Pending IND clearance, Telomir Pharmaceuticals aims to start a Phase I/II clinical trial of Telomir-1 as an oral single agent for patients with advanced or metastatic TNBC.
Telomir-Zn is described as a first-in-class metal-modulating epigenetic agent designed to restore transcriptional control in tumour cells.
According to to a company release, Telomir said that IND-enabling good laboratory practice (GLP) safety studies reported no treatment-related or dose-limiting toxicities and favourable cardiovascular, respiratory, and phototoxicity profiles. Systemic exposure was consistent, and pharmacokinetics were predictable.
The Phase I segment of the trial will use a standard three-plus-three dose-escalation design to evaluate the safety, tolerability, dose-limiting toxicities, and recommended Phase II dose.
Phase II will use a Simon two-stage design to assess preliminary antitumour activity through objective response rate as the primary endpoint, along with duration of response, progression-free survival, and continued safety evaluation.

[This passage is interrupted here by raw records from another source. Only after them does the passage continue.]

/-! ### beginReport -/

@[simp] theorem State.beginReport_dispval (s : State) (a : AccWord) : (s.beginReport a).dispval = s.dispval := rfl
@[simp] theorem State.beginReport_pos (s : State) (a : AccWord) : (s.beginReport a).pos = s.pos := rfl
@[simp] theorem State.beginReport_patL (s : State) (a : AccWord) : (s.beginReport a).patL = s.patL := rfl
@[simp] theorem State.beginReport_patR (s : State) (a : AccWord) : (s.beginReport a).patR = s.patR := rfl
@[simp] theorem State.beginReport_entropy (s : State) (a : AccWord) : (s.beginReport a).entropy = s.entropy := rfl
@[simp] theorem State.beginReport_selL (s : State) (a : AccWord) : (s.beginReport a).selL = s.selL := rfl
@[simp] theorem State.beginReport_selR (s : State) (a : AccWord) : (s.beginReport a).selR = s.selR := rfl
@[simp] theorem State.beginReport_sdata (s : State) (a : AccWord) : (s.beginReport a).sdata = s.sdata := rfl
@[simp] theorem State.beginReport_sclk (s : State) (a : AccWord) : (s.beginReport a).sclk = s.sclk := rfl
@[simp] theorem State.beginReport_latch (s : State) (a : AccWord) : (s.beginReport a).latch = s.latch := rfl
@[simp] theorem State.beginReport_sphase (s : State) (a : AccWord) : (s.beginReport a).sphase = .report := rfl
@[simp] theorem State.beginReport_armed (s : State) (a : AccWord) : (s.beginReport a).armed = s.armed := rfl
@[simp] theorem State.beginReport_idx (s : State) (a : AccWord) : (s.beginReport a).idx = s.idx := rfl
@[simp] theorem State.beginReport_buf (s : State) (a : AccWord) : (s.beginReport a).buf = s.buf := rfl
@[simp] theorem State.beginReport_acc (s : State) (a : AccWord) : (s.beginReport a).acc = some a := rfl
@[simp] theorem State.beginReport_txk (s : State) (a : AccWord) : (s.beginReport a).txk = 0 := rfl
@[simp] theorem State.beginReport_irmon (s : State) (a : AccWord) : (s.beginReport a).irmon = s.irmon := rfl
@[simp] theorem State.beginReport_refused (s : State) (a : AccWord) : (s.beginReport a).refused = s.refused := rfl
@[simp] theorem State.beginReport_trace (s : State) (a : AccWord) : (s.beginReport a).trace = s.trace := rfl
@[simp] theorem State.beginReport_cfg (s : State) (a : AccWord) : (s.beginReport a).cfg = s.cfg := rfl
@[simp] theorem State.beginReport_events (s : State) (a : AccWord) : (s.beginReport a).events = s.events := rfl

/-! ### endReport -/

@[simp] theorem State.endReport_dispval (s : State) : (s.endReport).dispval = s.dispval := rfl
@[simp] theorem State.endReport_pos (s : State) : (s.endReport).pos = s.pos := rfl
@[simp] theorem State.endReport_patL (s : State) : (s.endReport).patL = s.patL := rfl
@[simp] theorem State.endReport_patR (s : State) : (s.endReport).patR = s.patR := rfl
@[simp] theorem State.endReport_entropy (s : State) : (s.endReport).entropy = s.entropy := rfl
@[simp] theorem State.endReport_selL (s : State) : (s.endReport).selL = s.selL := rfl
@[simp] theorem State.endReport_selR (s : State) : (s.endReport).selR = s.selR := rfl
@[simp] theorem State.endReport_sdata (s : State) : (s.endReport).sdata = s.sdata := rfl
@[simp] theorem State.endReport_sclk (s : State) : (s.endReport).sclk = s.sclk := rfl
@[simp] theorem State.endReport_latch (s : State) : (s.endReport).latch = s.latch := rfl
@[simp] theorem State.endReport_sphase (s : State) : (s.endReport).sphase = .capture := rfl
@[simp] theorem State.endReport_armed (s : State) : (s.endReport).armed = false := rfl
@[simp] theorem State.endReport_idx (s : State) : (s.endReport).idx = 0 := rfl
@[simp] theorem State.endReport_buf (s : State) : (s.endReport).buf = s.buf := rfl
@[simp] theorem State.endReport_acc (s : State) : (s.endReport).acc = none := rfl
@[simp] theorem State.endReport_txk (s : State) : (s.endReport).txk = 0 := rfl
@[simp] theorem State.endReport_irmon (s : State) : (s.endReport).irmon = s.irmon := rfl
@[simp] theorem State.endReport_refused (s : State) : (s.endReport).refused = s.refused := rfl
@[simp] theorem State.endReport_trace (s : State) : (s.endReport).trace = s.trace := rfl
@[simp] theorem State.endReport_cfg (s : State) : (s.endReport).cfg = s.cfg := rfl
@[simp] theorem State.endReport_events (s : State) : (s.endReport).events = s.events := rfl

/-! ### resetRegisters -/

@[simp] theorem State.resetRegisters_dispval (s : State) : (s.resetRegisters).dispval = 0xFF := rfl
@[simp] theorem State.resetRegisters_pos (s : State) : (s.resetRegisters).pos = .right := rfl
@[simp] theorem State.resetRegisters_patL (s : State) : (s.resetRegisters).patL = 0x00 := rfl
@[simp] theorem State.resetRegisters_patR (s : State) : (s.resetRegisters).patR = 0x00 := rfl
@[simp] theorem State.resetRegisters_entropy (s : State) : (s.resetRegisters).entropy = 0 := rfl
@[simp] theorem State.resetRegisters_selL (s : State) : (s.resetRegisters).selL = false := rfl
@[simp] theorem State.resetRegisters_selR (s : State) : (s.resetRegisters).selR = false := rfl
@[simp] theorem State.resetRegisters_sdata (s : State) : (s.resetRegisters).sdata = false := rfl
@[simp] theorem State.resetRegisters_sclk (s : State) : (s.resetRegisters).sclk = false := rfl
@[simp] theorem State.resetRegisters_latch (s : State) : (s.resetRegisters).latch = false := rfl
@[simp] theorem State.resetRegisters_sphase (s : State) : (s.resetRegisters).sphase = .capture := rfl
@[simp] theorem State.resetRegisters_armed (s : State) : (s.resetRegisters).armed = false := rfl
@[simp] theorem State.resetRegisters_idx (s : State) : (s.resetRegisters).idx = 0 := rfl
@[simp] theorem State.resetRegisters_buf (s : State) : (s.resetRegisters).buf = [] := rfl
@[simp] theorem State.resetRegisters_acc (s : State) : (s.resetRegisters).acc = none := rfl
@[simp] theorem State.resetRegisters_txk (s : State) : (s.resetRegisters).txk = 0 := rfl
@[simp] theorem State.resetRegisters_irmon (s : State) : (s.resetRegisters).irmon = false := rfl
@[simp] theorem State.resetRegisters_refused (s : State) : (s.resetRegisters).refused = s.refused := rfl
@[simp] theorem State.resetRegisters_trace (s : State) : (s.resetRegisters).trace = s.trace := rfl
@[simp] theorem State.resetRegisters_cfg (s : State) : (s.resetRegisters).cfg = s.cfg := rfl
@[simp] theorem State.resetRegisters_events (s : State) : (s.resetRegisters).events = s.events := rfl

/-! ### setPin -/

@[simp] theorem State.setPin_dispval (s : State) (p : Pin) (v : Bit) : (s.setPin p v).dispval = s.dispval := by cases p <;> rfl
@[simp] theorem State.setPin_pos (s : State) (p : Pin) (v : Bit) : (s.setPin p v).pos = s.pos := by cases p <;> rfl
@[simp] theorem State.setPin_patL (s : State) (p : Pin) (v : Bit) : (s.setPin p v).patL = s.patL := by cases p <;> rfl
@[simp] theorem State.setPin_patR (s : State) (p : Pin) (v : Bit) : (s.setPin p v).patR = s.patR := by cases p <;> rfl
@[simp] theorem State.setPin_entropy (s : State) (p : Pin) (v : Bit) : (s.setPin p v).entropy = s.entropy := by cases p <;> rfl
@[simp] theorem State.setPin_selL (s : State) (p : Pin) (v : Bit) : (s.setPin p v).selL = if p = .selL then v else s.selL := by cases p <;> rfl
@[simp] theorem State.setPin_selR (s : State) (p : Pin) (v : Bit) : (s.setPin p v).selR = if p = .selR then v else s.selR := by cases p <;> rfl
@[simp] theorem State.setPin_sdata (s : State) (p : Pin) (v : Bit) : (s.setPin p v).sdata = if p = .sdata then v else s.sdata := by cases p <;> rfl
@[simp] theorem State.setPin_sclk (s : State) (p : Pin) (v : Bit) : (s.setPin p v).sclk = if p = .sclk then v else s.sclk := by cases p <;> rfl
@[simp] theorem State.setPin_latch (s : State) (p : Pin) (v : Bit) : (s.setPin p v).latch = if p = .latch then v else s.latch := by cases p <;> rfl
@[simp] theorem State.setPin_sphase (s : State) (p : Pin) (v : Bit) : (s.setPin p v).sphase = s.sphase := by cases p <;> rfl
@[simp] theorem State.setPin_armed (s : State) (p : Pin) (v : Bit) : (s.setPin p v).armed = s.armed := by cases p <;> rfl
@[simp] theorem State.setPin_idx (s : State) (p : Pin) (v : Bit) : (s.setPin p v).idx = s.idx := by cases p <;> rfl
@[simp] theorem State.setPin_buf (s : State) (p : Pin) (v : Bit) : (s.setPin p v).buf = s.buf := by cases p <;> rfl
@[simp] theorem State.setPin_acc (s : State) (p : Pin) (v : Bit) : (s.setPin p v).acc = s.acc := by cases p <;> rfl
@[simp] theorem State.setPin_txk (s : State) (p : Pin) (v : Bit) : (s.setPin p v).txk = s.txk := by cases p <;> rfl
@[simp] theorem State.setPin_irmon (s : State) (p : Pin) (v : Bit) : (s.setPin p v).irmon = if p = .irmon then v else s.irmon := by cases p <;> rfl
@[simp] theorem State.setPin_refused (s : State) (p : Pin) (v : Bit) : (s.setPin p v).refused = s.refused := by cases p <;> rfl
@[simp] theorem State.setPin_trace (s : State) (p : Pin) (v : Bit) : (s.setPin p v).trace = s.trace := by cases p <;> rfl
@[simp] theorem State.setPin_cfg (s : State) (p : Pin) (v : Bit) : (s.setPin p v).cfg = s.cfg := by cases p <;> rfl
@[simp] theorem State.setPin_events (s : State) (p : Pin) (v : Bit) : (s.setPin p v).events = s.events := by cases p <;> rfl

Telomir Pharmaceuticals has submitted manuscripts to peer-reviewed journals and plans to present its findings at scientific conferences, including the American Association for Cancer Research (AACR) annual meeting in 2026.
Telomir Pharmaceuticals CEO Erez Aminov said: “This IND submission marks a critical transition from preclinical proof-of-concept to clinical development for Telomir-Zn.
“TNBC patients with advanced disease have few durable treatment options, and we believe that targeting the biological mechanisms driving treatment resistance, specifically iron-dependent epigenetic dysregulation, represents a differentiated and scientifically grounded approach. We look forward to advancing this programme into the clinic.”